= Beginning of Section =
-- ==== Sys2Proof/Machine/Flags.lean ====
section
/-! DEFINITION. The one-bit state: KQCORE has no condition codes, and each flag is set and cleared only by the rules named
with it (10_state.md R36). Here stand the procedures that set and clear the scheduler's flags and `SAVEPEND`, and the
view `ISTAT`. -/

namespace Sys2Proof.Machine

/-- `MarkEdit()`: every configuration edit restarts the save delay (46_system_ops.md R222). -/
def markEdit (s : State) : State := { s with savetmr := BitVec.ofNat 16 s.params.saveDelay, savepend := true }

/-- What the event `ADCDONE` does to the scheduler: ignored before `START`; else the word and `PENDS` are latched, and a
word that was still pending is an overrun (45_sampling_sequencer.md R210, 60_exceptions.md R247). -/
def latchSample (a : BitVec 12) (s : State) : State :=
  if s.ien then { s with overrun := s.overrun || s.pends, sdata := a, pends := true } else s

/-- What the event `HKTICK` does: ignored before `START`; else `PENDH` is set, merging with a pending tick
(46_system_ops.md R223). -/
def latchTick (s : State) : State := if s.ien then { s with pendh := true } else s

/-- `ISTAT` reads `{0.., HACT, PENDH, PENDS, IEN}` (46_system_ops.md R226). -/
def istat (s : State) : BitVec 4 :=
  BitVec.ofBool s.hact ++ BitVec.ofBool s.pendh ++ BitVec.ofBool s.pends ++ BitVec.ofBool s.ien

/-- `HDISP` is enabled: `IEN = 1`, `PENDH = 1`, `HACT = 0` and `PENDS = 0` (46_system_ops.md R224). -/
def hdispEnabled (s : State) : Bool := s.ien && s.pendh && !s.hact && !s.pends

/-- A dispatch is enabled, so no command word may execute (60_exceptions.md R252). -/
def dispatchEnabled (s : State) : Bool := s.pends || hdispEnabled s

end Sys2Proof.Machine
end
= End of Section =
Task item: Only the lines containing "What" are needed; pull them out of the listing.

Your solution:
/-- What the event `ADCDONE` does to the scheduler: ignored before `START`; else the word and `PENDS` are latched, and a
/-- What the event `HKTICK` does: ignored before `START`; else `PENDH` is set, merging with a pending tick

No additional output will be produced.